As far the current severe coronavirus disease 2019 (COVID-19), respiratory disease is still the biggest threat to human health. In addition, infectious respiratory diseases are particularly prominent. In addition to killing and clearing the infection pathogen directly, regulating the immune responses against the pathogens is also an important therapeutic modality. Sirtuins belong to NAD+-dependent class III histone deacetylases. Among 7 types of sirtuins, silent information regulator type-1 (SIRT1) played a multitasking role in modulating a wide range of physiological processes, including oxidative stress, inflammation, cell apoptosis, autophagy, antibacterial and antiviral functions. It showed a critical effect in regulating immune responses by deacetylation modification, especially through high-mobility group box 1 (HMGB1), a core molecule regulating the immune system. SIRT1 was associated with many respiratory diseases, including COVID-19 infection, bacterial pneumonia, tuberculosis, and so on.

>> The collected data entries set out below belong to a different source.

-- ==== Sys2Proof/Machine/PnIx.lean ====
section
/-! DEFINITION. The partition network's CONF, GATHER and SCATTER (R206 to R209), and the intersection unit's MASK and
LIST (R210, R211). -/

namespace Sys2Proof.Machine

open Sys2Proof

/-! ## Commands that make tokens -/

/-- How far a command has come in a turn: the tokens it has made, how far it reads on, why it goes no further, and the cause with which it has
ended. -/
structure Progress where
  s : State
  toks : List OutTok := []
  tail : List Nat
  fault : Option EngFault := none
  ends : Option Cause := none

/-- Whether a command goes on in this turn: until it has made a token. -/
def Progress.more (r : Progress) : Bool := r.toks.isEmpty && r.fault.isNone

/-- The command's tokens wait for delivery, and with the last of them the command ends or stops. -/
def settleProgress (core port : Nat) (stopCause : Cause) (r : Progress) : State :=
  let e := { getEng r.s core port with state := 1, tail := r.tail }
  let made := r.toks.foldl (fun n t => n + t.units) e.count
  let e := match r.fault with
    | some (.ends c) => { e with final := some (made, c) }
    | some (.stop _ va) => { e with cause := stopCause, addr := .ofNat 64 va }
    | _ => match r.ends with | some c => { e with final := some (made, c) } | none => e
  let s := setEng r.s core port e
  let s := match r.fault with | some (.ask va n rc) => engAsk s core port va n rc | _ => s
  settleEngine (pushTokens s core port r.toks) core port

/-- How far a running command reads on: from what it holds, or from its position. -/
def tailOf (e : Engine) (start : List Nat) : List Nat := if e.tail = [] then start else e.tail

/-- A token of 32-bit lanes, the unused ones all ones (R210, R211). -/
def onesToken (xs : List Nat) (last : Bool) : Token :=
  ⟨.ofNat 128 (joinLanes 32 (xs ++ List.replicate (4 - xs.length) (2 ^ 32 - 1))), if last then 1 else 0⟩

/-! ## The partition network -/

/-- An indexed request of a core, or an update of its partition network, has not yet left the network: its radix walk goes on (R206, R207). -/
def inNetwork (s : State) (core : Nat) : Bool :=
  s.reqs.any fun e => e.2.core = core && (e.2.laneBits < 128 || e.2.unit = engUnit 14 || e.2.unit = leftUnit 14) &&
    e.2.parts.any fun p => match p.phase with | .translating _ => true | _ => false

/-- CONF (R207): it waits until every earlier request has left the network. -/
def execConf (lsel : Bool) (shift : BitVec 5) (s : State) : Outcome :=
  runCmd s fun core port m =>
    let c := getCore s core
    if inNetwork s core then s else finishCmd (setCore s core { c with laneSel := lsel, laneShift := shift.toNat }) core port 0 0 0 m.pts 1

/-- The bank lane of a translated request (R206, R207). -/
def bankLane (c : Core) (h : Home) (pa : Nat) : Nat :=
  if c.laneSel then pa / 2 ^ c.laneShift % 16
  else match h with
    | .cpad _ => pa / 16 % 16
    | .clus _ _ => pa / 256 % 16
    | .mpad b => b % 16
    | .slice n => n % 16
    | .remote m => m % 16
    | .host _ => pa / 128 % 16

/-- Index bytes, and the index that makes no request. -/
def iwBytes (w : Fin 2) : Nat := 4 * 2 ^ w.val
def noIndex (w : Fin 2) : Nat := 2 ^ (8 * iwBytes w) - 1

/-- An engine reads a number of n bytes. -/
def engNat (s : State) (core port va n : Nat) (rc : Reuse) : State × Except EngFault Nat :=
  match engRead s core port (va % 2 ^ 64) n rc with
  | (s, .ok bs) => (s, .ok (leNat bs))
  | (s, .error f) => (s, .error f)

/-- One position of a GATHER: the index, then its data. -/
def gatherOne (s : State) (core : Nat) (c : GatherCmd) (p : Nat) : State × Except EngFault Nat :=
  match engNat s core 14 (c.ibase.toNat + p * iwBytes c.iwl) (iwBytes c.iwl) .normal with
  | (s, .error f) => (s, .error f)
  | (s, .ok i) => if i = noIndex c.iwl then (s, .ok 0) else engNat s core 14 (c.dbase.toNat + i * 2 ^ c.ewl.val) (2 ^ c.ewl.val) c.rc

/-- Gathers up to n positions from p on, until a token is made; v is the token being built. -/
def gatherRun (core : Nat) (c : GatherCmd) : Nat → Nat → Nat → Progress → Progress
  | 0, _, _, r => r
  | n + 1, p, v, r =>
    let lanes := 16 / 2 ^ c.ewl.val
    match gatherOne r.s core c p with
    | (_, .error f) => { r with fault := some f, tail := [p, v] }
    | (s, .ok x) =>
      let v := v + x * 2 ^ (8 * 2 ^ c.ewl.val * (p % lanes))
      if n = 0 ∨ (p + 1) % lanes = 0 then
        { r with s := s, toks := [{ tok := ⟨.ofNat 128 v, if n = 0 then 1 else 0⟩, pos := [p + 1], units := 1 }], tail := [p + 1, 0],
                 ends := if n = 0 then some 0 else none }
      else gatherRun core c n (p + 1) v { r with s := s }

/-- The bytes of a read that has been answered. -/
def answeredBytes (fs : List Fetch) (va n : Nat) : Option (List Byte) :=
  match takeFetch fs va n with | some (.got bs _, _) => some bs | _ => none

/-- The reads ahead of a GATHER: the indices of the next positions, and the data of those whose index has come. -/
def gatherAhead (c : GatherCmd) (fs : List Fetch) (p n : Nat) : List (Nat × Nat × Reuse) :=
  (List.range n).flatMap fun k =>
    let a := (c.ibase.toNat + (p + k) * iwBytes c.iwl) % 2 ^ 64
    (a, iwBytes c.iwl, .normal) :: match answeredBytes fs a (iwBytes c.iwl) with
      | some bs => if leNat bs = noIndex c.iwl then [] else [((c.dbase.toNat + leNat bs * 2 ^ c.ewl.val) % 2 ^ 64, 2 ^ c.ewl.val, c.rc)]
      | none => []

/-- GATHER (R208): from its first position, or from the one at which it stopped or waited. -/
def execGather (c : GatherCmd) (s : State) : Outcome :=
  runCmd s fun core port m =>
    let e := getEng s core port
    let t := tailOf e [e.pos.headD 0, 0]
    let (p, v) := (t.headD 0, t.getD 1 0)
    let left := c.nidx.toNat - p
    let s := setEng s core port { e with state := 1, pos := if e.pos = [] then [0] else e.pos, pts := if e.pos = [] then m.pts else e.pts }
    let s := engAhead s core port (gatherAhead c (fetchesOf s core port) p (min left 32))
    settleProgress core port 0x242 (gatherRun core c left p v { s := s, tail := t })

/-- The index and value reads of n positions of a SCATTER group. -/
def scatterReads (core : Nat) (c : ScatterCmd) : Nat → Nat → State → State × Except EngFault (List (Nat × Nat))
  | 0, _, s => (s, .ok [])
  | n + 1, p, s =>
    match engNat s core 14 (c.ibase.toNat + p * iwBytes c.iwl) (iwBytes c.iwl) .normal with
    | (s, .error f) => (s, .error f)
    | (s, .ok i) =>
      match engNat s core 14 (c.vbase.toNat + p * 2 ^ c.ewl.val) (2 ^ c.ewl.val) .normal with
      | (s, .error f) => (s, .error f)
      | (s, .ok v) =>
        match scatterReads core c n (p + 1) s with
        | (s, .ok xs) => (s, .ok ((i, v) :: xs))
        | x => x

/-- Two values of one index (R209). -/
def combineDup (op : ScatterOp) (ew : Nat) (a b : Nat) : Nat :=
  match op with
  | .st => b
  | .add => (a + b) % 2 ^ (8 * ew)
  | .fadd => farFadd (if ew = 4 then .fp32 else .fp64) a b

/-- Duplicates combined onto their leaders, the lowest positions (R124, R209). -/
def leaders (op : ScatterOp) (ew none_ : Nat) (xs : List (Nat × Nat)) : List (Nat × Nat) :=
  xs.foldl (fun l x =>
    if x.1 = none_ then l
    else if l.any (·.1 = x.1) then l.map fun y => if y.1 = x.1 then (y.1, combineDup op ew y.2 x.2) else y
    else l ++ [x]) []

/-- The lane width of an update. -/
def laneWidthOf (ew : Nat) : LaneWidth := match ew with | 8 => .w64 | 4 => .w32 | 2 => .w16 | _ => .w8

def scatterOp (op : ScatterOp) (ew : Nat) : MemOp :=
  match op with | .st => .store | .add => .add (laneWidthOf ew) | .fadd => .fadd (laneWidthOf ew)

/-- The posted updates of a group (R152, R209): none while a repair queue they would need is full. -/
def postGroup (s : State) (core : Nat) (c : ScatterCmd) (xs : List (Nat × Nat)) : Option State :=
  let ew := 2 ^ c.ewl.val
  let op := scatterOp c.op ew
  let words : List (Nat × Nat × Nat × Quad × Quad) :=
    (List.zip (List.range xs.length) xs).map fun k => (k.1, (c.dbase.toNat + k.2.1 * ew) % 2 ^ 64, ew, .ofNat 128 k.2.2, 0)
  if mustHold s core (words.map fun w => lookUp s core w.2.1 ew (MemOp.use op)) then none
  else if words.isEmpty then some s
  else
    let id := s.nextReq
    let u : UnitId := ⟨core, engUnit 14⟩
    let m : MemSpec := { op := op, posted := true, words := words, sink := .nul }
    let r : Req := { core := core, unit := u.ix, slot := 0, op := op, posted := true, reuse := .normal, noalloc := false,
                     laneBits := 128, sink := .nul, parts := [], pts := engPts s core 14, update := true, born := s.cycle }
    some (words.foldl (fun s w => postPart s u id m w) { setReq s id r with nextReq := id + 1 })

/-- The reads of the group at position p. -/
def scatterAhead (c : ScatterCmd) (p n : Nat) : List (Nat × Nat × Reuse) :=
  (List.range n).flatMap fun k => [((c.ibase.toNat + (p + k) * iwBytes c.iwl) % 2 ^ 64, iwBytes c.iwl, .normal),
    ((c.vbase.toNat + (p + k) * 2 ^ c.ewl.val) % 2 ^ 64, 2 ^ c.ewl.val, .normal)]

Here, we reviewed the latest research progress regarding the effects of SIRT1 on immune system in respiratory diseases. First, the structure and catalytic characteristics of SIRT1 were introduced. Next, the roles of SIRT1, and the mechanisms underlying the immune regulatory effect through HMGB1, as well as the specific activators/inhibitors of SIRT1, were elaborated. Finally, the multitasking roles of SIRT1 in several respiratory diseases were discussed separately. Taken together, this review implied that SIRT1 could serve as a promising specific therapeutic target for the treatment of respiratory diseases.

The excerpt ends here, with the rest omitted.